Иен Пирс, также автор «таинственных» рассказов, сравнивал Конан Дойля с психоаналитиком: он, мол, разлагает на атомы тайную, скрытую за словами и жестами жизнь своих клиентов. В 1987 году в рецензии на опубликованную в 1924 году автобиографию Конан Дойля «Воспоминания и приключения» Грин отмечает: «Складывается впечатление, что Конан Дойль, человек добрый и располагающий к себе, испытывал страх перед откровенностью. Он раскрывает свою жизнь, но не самого себя».

Чтобы добраться до «внутреннего человека», Грин обратился к фактам, о которых Конан Дойль умалчивает или старается обойти их стороной. Наиболее существенной казалась судьба его отца: Дойль-старший, эпилептик и запойный пьяница, угодил в сумасшедший дом. Но чем глубже Грин погружался в тему, тем отчетливее проступали в ней «дыры». Он ведь хотел не просто набросать ряд эпизодов из жизни Конан Дойля, он хотел знать о нем абсолютно все. В ранней своей таинственной повести «Хирург с Гастеровых болот» Конан Дойль начал было рассказывать о том, как сын запирает сошедшего с ума отца в клетку, однако этот эпизод так и остался в черновике. Не означало ли это, что Конан Дойль сам отправил отца в психбольницу? А маниакальная страсть Холмса к логике – не реакция ли на безумие Дойля-старшего? А на что намекает Конан Дойль в своем глубоко личностном стихотворении «Закрытая комната», когда утверждает, что у него «есть мысли, высказать которые нельзя»?
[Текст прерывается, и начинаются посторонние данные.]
/-! ### Bit window (40_bit_window.md) -/

/-- 40 R110 to R112: with at most 32 valid bits and bytes left, Refill merges one word above the valid bits, all four bytes in
the byte order of ENDIAN_L, and counts `min(4, PLIMIT - CURSOR)` of them. Each byte is the defined one, or a draw where the
source has none (20 R61); nothing else changes. -/
def Obligations.RefillMergesOneWord : Prop :=
  ∀ s : State, 0 ≤ s.avail.toInt → s.avail.toInt ≤ 32 → s.cursor < s.plimit →
    ∃ (b0 b1 b2 b3 : Byte) (t : State), refill s = .ok t ∧
      (∀ b, s.srcByte? (s.pbase.toNat + s.cursor.toNat) = some b → b0 = b) ∧
      (∀ b, s.srcByte? (s.pbase.toNat + s.cursor.toNat + 1) = some b → b1 = b) ∧
      (∀ b, s.srcByte? (s.pbase.toNat + s.cursor.toNat + 2) = some b → b2 = b) ∧
      (∀ b, s.srcByte? (s.pbase.toNat + s.cursor.toNat + 3) = some b → b3 = b) ∧
      t.draws = s.draws + (List.range 4).countP (fun i => s.srcByte? (s.pbase.toNat + s.cursor.toNat + i) = none) ∧
      t.acc.toNat =
        (if s.endianL then b3.toNat + 2 ^ 8 * b2.toNat + 2 ^ 16 * b1.toNat + 2 ^ 24 * b0.toNat
          else b0.toNat + 2 ^ 8 * b1.toNat + 2 ^ 16 * b2.toNat + 2 ^ 24 * b3.toNat) * 2 ^ s.avail.toNat +
        s.acc.toNat % 2 ^ s.avail.toNat ∧
      t.cursor.toNat = s.cursor.toNat + min 4 (s.plimit.toNat - s.cursor.toNat) ∧
      t.avail.toInt = s.avail.toInt + 8 * (min 4 (s.plimit.toNat - s.cursor.toNat) : Nat) ∧
      t = { s with acc := t.acc, cursor := t.cursor, avail := t.avail, draws := t.draws }

/-- 40 R110: Refill is a no-op with more than 32 valid bits and at the end of the payload; its only other outcome than one fetch
is the model fault RefillWithDeficit, exactly when it would fetch with AVAIL below 0. -/
def Obligations.RefillNoOpAndDeficit : Prop :=
  ∀ s : State,
    ((32 < s.avail.toInt ∨ s.plimit ≤ s.cursor) → refill s = .ok s) ∧
    (∀ f, refill s = .error f ↔ f = .refillWithDeficit ∧ s.avail.toInt < 0 ∧ s.cursor < s.plimit)

/-- Take(k) (40 R114, R120) shifts ACC right by k with zeros from the top, takes k from AVAIL, and sets OVR exactly when AVAIL is
left negative; nothing else changes. `NoWrap` keeps AVAIL away from the least i64 (log 21). That Take(0) sets OVR where AVAIL
is negative already is the pseudocode read literally (log 24); in a state where AVAIL below 0 has set OVR, as WindowOk says,
Take(0) changes nothing, which is R114's corner case. -/
def Obligations.TakeConsumesTheLowBits : Prop :=
  (∀ s : State, (s.avail.toInt < 0 → s.ovr = true) → take 0 s = s) ∧
  ∀ (s : State) (k : Nat), k ≤ 32 → s.NoWrap →
    (take k s).acc.toNat = s.acc.toNat / 2 ^ k ∧
    (take k s).avail.toInt = s.avail.toInt - k ∧
    ((take k s).ovr = true ↔ s.ovr = true ∨ s.avail.toInt < k) ∧
    take k s = { s with acc := (take k s).acc, avail := (take k s).avail, ovr := (take k s).ovr }

/-- BITPOS advances by exactly the width of the element executed, whatever the step does beside (10_state.md, program
counter). -/
def Obligations.BitposAdvancesByTheWidth : Prop :=
  ∀ (i : Instr) (s t : State), encodeBus i = none → s.NoWrap → exec i s = .next t → t.bitpos = s.bitpos + i.width

/-! ### Block sequencer (41_block_sequencer.md) -/

/-- 41 R130: the block-type bit. -/
def Obligations.BlockTypeSelectsTheBlock : Prop :=
  ∀ s : State, s.Refillable → ∃ w, TookBits 1 s w ∧
    exec .btLit s = .next { s.withWindow w with seq := .lcnt } ∧
    exec .btTbl s = .next { s.withWindow w with seq := .tcnt .large }

/-- 41 R131: the literal-run count. -/
def Obligations.LiteralCountStartsTheRun : Prop :=
  ∀ (s : State) (n : BitVec 15), s.Refillable → ∃ w t, TookBits 15 s w ∧ exec (.lcnt n) s = .next t ∧
    t.litrem.toNat = n.toNat ∧
    t = { s.withWindow w with litrem := t.litrem, seq := if n.toNat = 0 then .eob else .lbyte }

/-- 41 R132 with 44 R220: a literal byte is stored at OBASE + OCUR and counted, or the run truncates with its 8 bits
consumed and nothing written. -/
def Obligations.LiteralByteIsAppended : Prop :=
  ∀ (s : State) (b : Byte), s.Refillable → ∃ w, TookBits 8 s w ∧
    (s.ocur < s.dsize → ∃ t, exec (.lbyte b) s = .next t ∧
      t = { s.withWindow w with out := t.out, ocur := s.ocur + 1, litrem := s.litrem - 1,
                                seq := if s.litrem = 1 then .eob else .lbyte } ∧
      StoredByte s t s.outAddr b) ∧
    (s.dsize ≤ s.ocur → exec (.lbyte b) s = .next { s.withWindow w with trunc := true, run := .done, seq := .idle })

/-- 41 R133, R140: the table count; 0 keeps the table. -/
def Obligations.TableCountOpensTheLengths : Prop :=
  ∀ (s : State) (c : BitVec 9), s.Refillable → ∃ w, TookBits 9 s w ∧
    (c = 0 → exec (.tcnt .large c) s = .next { s.withWindow w with seq := .tcnt .small } ∧
      exec (.tcnt .small c) s = .next { s.withWindow w with seq := .sym }) ∧
    (c ≠ 0 → ∀ tb, exec (.tcnt tb c) s = .next { s.withWindow w with tcount := c, tidx := 0, seq := .tflag tb })

/-- 41 R134, R135: length entries. A flag of 1 reads the nibble next; a flag of 0 stores length 0, a nibble stores itself, at
LENS[TIDX] only; TIDX advances, and at TCOUNT the table is built. -/
def Obligations.LengthEntriesFillTheScratch : Prop :=
  ∀ (s : State) (tb : Tbl), s.Refillable →
    (∃ w, TookBits 1 s w ∧ exec (.len tb) s = .next { s.withWindow w with seq := .tnib tb }) ∧
    (s.tidx < s.tcount → ∀ (i : Instr) (l : CodeLen), (i = .len0 tb ∧ l = 0 ∨ i = .lenNib tb l) →
      ∃ w t, TookBits i.width s w ∧ exec i s = .next t ∧
        t = { s.withWindow w with lens := t.lens, tidx := s.tidx + 1,
                                  seq := if s.tidx.toNat + 1 = s.tcount.toNat then .tbuild tb else .tflag tb } ∧
        ∀ (j : Nat) (h : j < 511), t.lens[j] = if j = s.tidx.toNat then l else s.lens[j])

/-- 41 R136: the table is built from LENS[0..TCOUNT-1]; one that builds is installed and the sequence goes on with next(w). -/
def Obligations.BuiltTableIsInstalled : Prop :=
  ∀ (s : State) (lens : List CodeLen), s.LengthsAre lens →
    (∀ t, build 10 lens = .ok t →
      exec .tbuildL s = .next { s with lp := t.primary, lo := t.overflow, seq := .tcnt .small }) ∧
    (∀ t, build 8 lens = .ok t →
      exec .tbuildS s = .next { s with sp := t.primary, so := t.overflow, seq := .sym })

/-- 60 R272 at TBUILD: a failed build of LENS[0..TCOUNT-1] ends the run with its code; only the table being built, which no
later step reads, is left open (a free value, log 10). -/
def Obligations.FailedBuildRaisesItsError : Prop :=
  ∀ (s : State) (lens : List CodeLen) (e : ErrCode), s.LengthsAre lens →
    (build 10 lens = .error e → ∃ t, exec .tbuildL s = .next t ∧
      t = { s with err := e, run := .error, seq := .idle, lp := t.lp, lo := t.lo, draws := t.draws }) ∧
    (build 8 lens = .error e → ∃ t, exec .tbuildS s = .next t ∧
      t = { s with err := e, run := .error, seq := .idle, sp := t.sp, so := t.so, draws := t.draws })

/-- 41 R137: the end-of-block bit. -/
def Obligations.EndOfBlockEndsOrContinues : Prop :=
  ∀ s : State, s.Refillable → ∃ w, TookBits 1 s w ∧
    exec .eob0 s = .next { s.withWindow w with seq := .bt } ∧
    exec .eob1 s = .next { s.withWindow w with run := .done, seq := .idle }

/-- A run can hang: once the payload is exhausted and the window is empty, the engine goes through BT, LCNT, EOB, BT, ... for
ever (BT 0, LCNT 0, EOB 0); it stays BUSY and writes nothing (41, non-termination; 70, hang). -/
def Obligations.ExhaustedStreamRunsForever : Prop :=
  ∀ (s : State) (n : Nat), s.run = .busy → s.seq = .bt → s.turns = [] → s.plimit ≤ s.cursor → s.acc = 0 →
    ∃ t : State, Host.Core.run Sys2Proof.core n s = .next t ∧ t.run = .busy ∧ t.ocur = s.ocur ∧ t.out = s.out ∧
      t.cursor = s.cursor ∧ (n % 3 = 0 → t.seq = .bt) ∧ (n % 3 = 1 → t.seq = .lcnt) ∧ (n % 3 = 2 → t.seq = .eob)

/-! ### Table builder (42_table_builder.md) -/

/-- 42 R162: the list S holds every present symbol once, by ascending length and, within one length, by ascending symbol. -/
def Obligations.SymbolsAreSortedByLengthThenIndex : Prop :=
  ∀ lens : List CodeLen,
    (∀ s l, (s, l) ∈ sortedSymbols lens ↔ ∃ h : s < lens.length, (lens[s]).toNat = l ∧ l ≠ 0) ∧
    (sortedSymbols lens).Pairwise fun p q => p.2 < q.2 ∨ (p.2 = q.2 ∧ p.1 < q.1)

/-- InvalidTableEntry never occurs with primary widths 10 and 8 (42, error precedence; 90 C4). -/
def Obligations.BuildNeverRaisesInvalidTableEntry : Prop :=
  ∀ (pb : Nat) (lens : List CodeLen), 8 ≤ pb → build pb lens ≠ .error .invalidTableEntry

/-- 42 R168: SampleOverflow is raised exactly when the groups of long codes need more than 0x1FF slots in all. -/
def Obligations.SampleOverflowCountsTheSlots : Prop :=
  ∀ (pb : Nat) (lens : List CodeLen), 8 ≤ pb →
    (build pb lens = .error .sampleOverflow ↔
      0x1FF < ((groups pb ((canonicalCodes lens).filter fun c => pb ≤ c.len)).map fun g => 2 ^ g.depth).sum)

/-- What Build leaves: every escape's sub-table lies inside the overflow RAM, every other entry names one of the symbols
(42, result; 43, the overflow index is in range). -/
def Obligations.BuiltTablesStayInRange : Prop :=
  ∀ (pb : Nat) (lens : List CodeLen) (t : CodeTable pb), 8 ≤ pb → lens.length ≤ 511 → build pb lens = .ok t → TableOk t

/-- The spec's worked examples of the builder (42, worked examples; vectors TB-1 to TB-3, TB-8). -/
def Obligations.BuilderWorkedExamples : Prop :=
  (∃ t : CodeTable 8, build 8 [2, 1, 3, 3] = .ok t ∧
    t.primary[0] = 0x0081 ∧ t.primary[1] = 0x0002 ∧ t.primary[3] = 0x0103 ∧ t.primary[255] = 0x0183) ∧
  (∃ t : CodeTable 8, build 8 [1, 9] = .ok t ∧
    t.primary[254] = 0x0001 ∧ t.primary[1] = 0x0010 ∧ t.primary[3] = 0 ∧ t.overflow[0] = 0x0089 ∧ t.overflow[1] = 0) ∧
  (∃ t : CodeTable 8, build 8 [1, 1, 1] = .ok t ∧ t.primary[0] = 0x0101 ∧ t.primary[1] = 0x0081) ∧
  (∃ t : CodeTable 10, build 10 [15, 15] = .ok t ∧
    t.primary[0] = 0x0050 ∧ t.overflow[0] = 0x000F ∧ t.overflow[16] = 0x008F ∧ t.overflow[1] = 0)

/-! ### Symbol decode (43_symbol_decode.md) -/

/-- 43 R190: Resolve on the refilled window, as arithmetic: a direct entry answers with its VALUE and LEN; an escape through
`O[base + PeekAt(pb, d)]`; an index above 511 is the model fault. -/
def Obligations.ResolveFollowsTheEscape : Prop :=
  ∀ (pb : Nat) (t : CodeTable pb) (win : Dword) (e : Nat),
    e = (t.primary[win.toNat % 2 ^ pb]'(Nat.mod_lt _ (Nat.two_pow_pos pb))).toNat →
    (e % 16 ≠ 0 → resolve t win = .ok { value := BitVec.ofNat 9 (e / 128), len := BitVec.ofNat 4 (e % 16) }) ∧
    (e % 16 = 0 →
      (∀ h : e / 128 + win.toNat / 2 ^ pb % 2 ^ (e / 16 % 8) < 512,
        resolve t win = .ok
          { value := BitVec.ofNat 9 ((t.overflow[e / 128 + win.toNat / 2 ^ pb % 2 ^ (e / 16 % 8)]'h).toNat / 128)
            len := BitVec.ofNat 4 ((t.overflow[e / 128 + win.toNat / 2 ^ pb % 2 ^ (e / 16 % 8)]'h).toNat % 16) }) ∧
      (512 ≤ e / 128 + win.toNat / 2 ^ pb % 2 ^ (e / 16 % 8) → resolve t win = .error .overflowIndex))

/-- A table START cleared resolves every window to symbol 0 with no bit taken (43, zero-length resolution, the spec's own
choice). -/
def Obligations.ClearedTableResolvesToZero : Prop :=
  ∀ (pb : Nat) (win : Dword), resolve (emptyTable pb) win = .ok { value := 0, len := 0 }

/-- 43 R192 with 44 R220: a literal symbol takes its code's bits and appends its byte, or truncates the run. -/
def Obligations.LiteralSymbolIsAppended : Prop :=
  ∀ (s : State) (v : Byte) (len : CodeLen), s.Refillable → ∃ w, TookBits len.toNat s w ∧
    (s.ocur < s.dsize → ∃ t, exec (.symLit v len) s = .next t ∧
      t = { s.withWindow w with out := t.out, ocur := s.ocur + 1, seq := .sym } ∧ StoredByte s t s.outAddr v) ∧
    (s.dsize ≤ s.ocur →
      exec (.symLit v len) s = .next { s.withWindow w with trunc := true, run := .done, seq := .idle })

/-- 43 R193: the sentinel ends the symbol run. -/
def Obligations.SentinelEndsTheSymbolRun : Prop :=
  ∀ (s : State) (len : CodeLen), s.Refillable → ∃ w, TookBits len.toNat s w ∧
    exec (.symEnd len) s = .next { s.withWindow w with seq := .eob }

/-- 43 R194: a back-reference symbol past the table raises InternalFailure; inside it, it holds its index for the extra bits,
or sets the count and goes on with the distance. -/
def Obligations.BackReferenceSetsTheCount : Prop :=
  ∀ (s : State) (v : BitVec 9) (len : CodeLen), s.Refillable → 0x101 ≤ v.toNat → v.toNat ≤ 0x1FE →
    ∃ w, TookBits len.toNat s w ∧
    (s.cfg.n12 ≤ v.toNat - 0x101 →
      exec (.symBref v len) s = .next { s.withWindow w with err := .internalFailure, run := .error, seq := .idle }) ∧
    ∀ r, s.lengthRow? (v.toNat - 0x101) = some r → ∃ t, exec (.symBref v len) s = .next t ∧
      (0 < r.extra.val → t = { s.withWindow w with lidx := t.lidx, seq := .lextra } ∧ t.lidx.toNat = v.toNat - 0x101) ∧
      (r.extra.val = 0 → t = { s.withWindow w with copyrem := t.copyrem, seq := .dsym } ∧ t.copyrem.toNat = r.base.toNat + 3)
Грин хотел создать биографический шедевр, историю жизни, в которой каждый последующий факт однозначно вытекал бы из предыдущего. Он хотел стать и Ватсоном, и Холмсом для Конан Дойля, стать не только жизнеописателем, но и расследователем его жизни. Слова Шерлока Холмса – «Факты! Факты! Факты! Я не могу лепить кирпичи без глины!» – постоянно звучали в его ушах, и Грин понял: чтобы осуществить задуманное, придется отыскать утраченный архив.

– Убийство, – ответил Оуэн Дадли Эдвардс, уважаемый специалист по Конан Дойлю. – Боюсь, именно на это указывают собранные улики.

Узнав от Гибсона, что Эдвардс проводит независимое расследование обстоятельств смерти Грина, я позвонил этому шерлокианцу в Шотландию. Эдвардс вместе с Грином пытался предотвратить распродажу архива, но вопреки всем протестам через два месяца после гибели Грина аукцион состоялся.

Эдвардс был уверен, что его друг «слишком много знал об этом архиве».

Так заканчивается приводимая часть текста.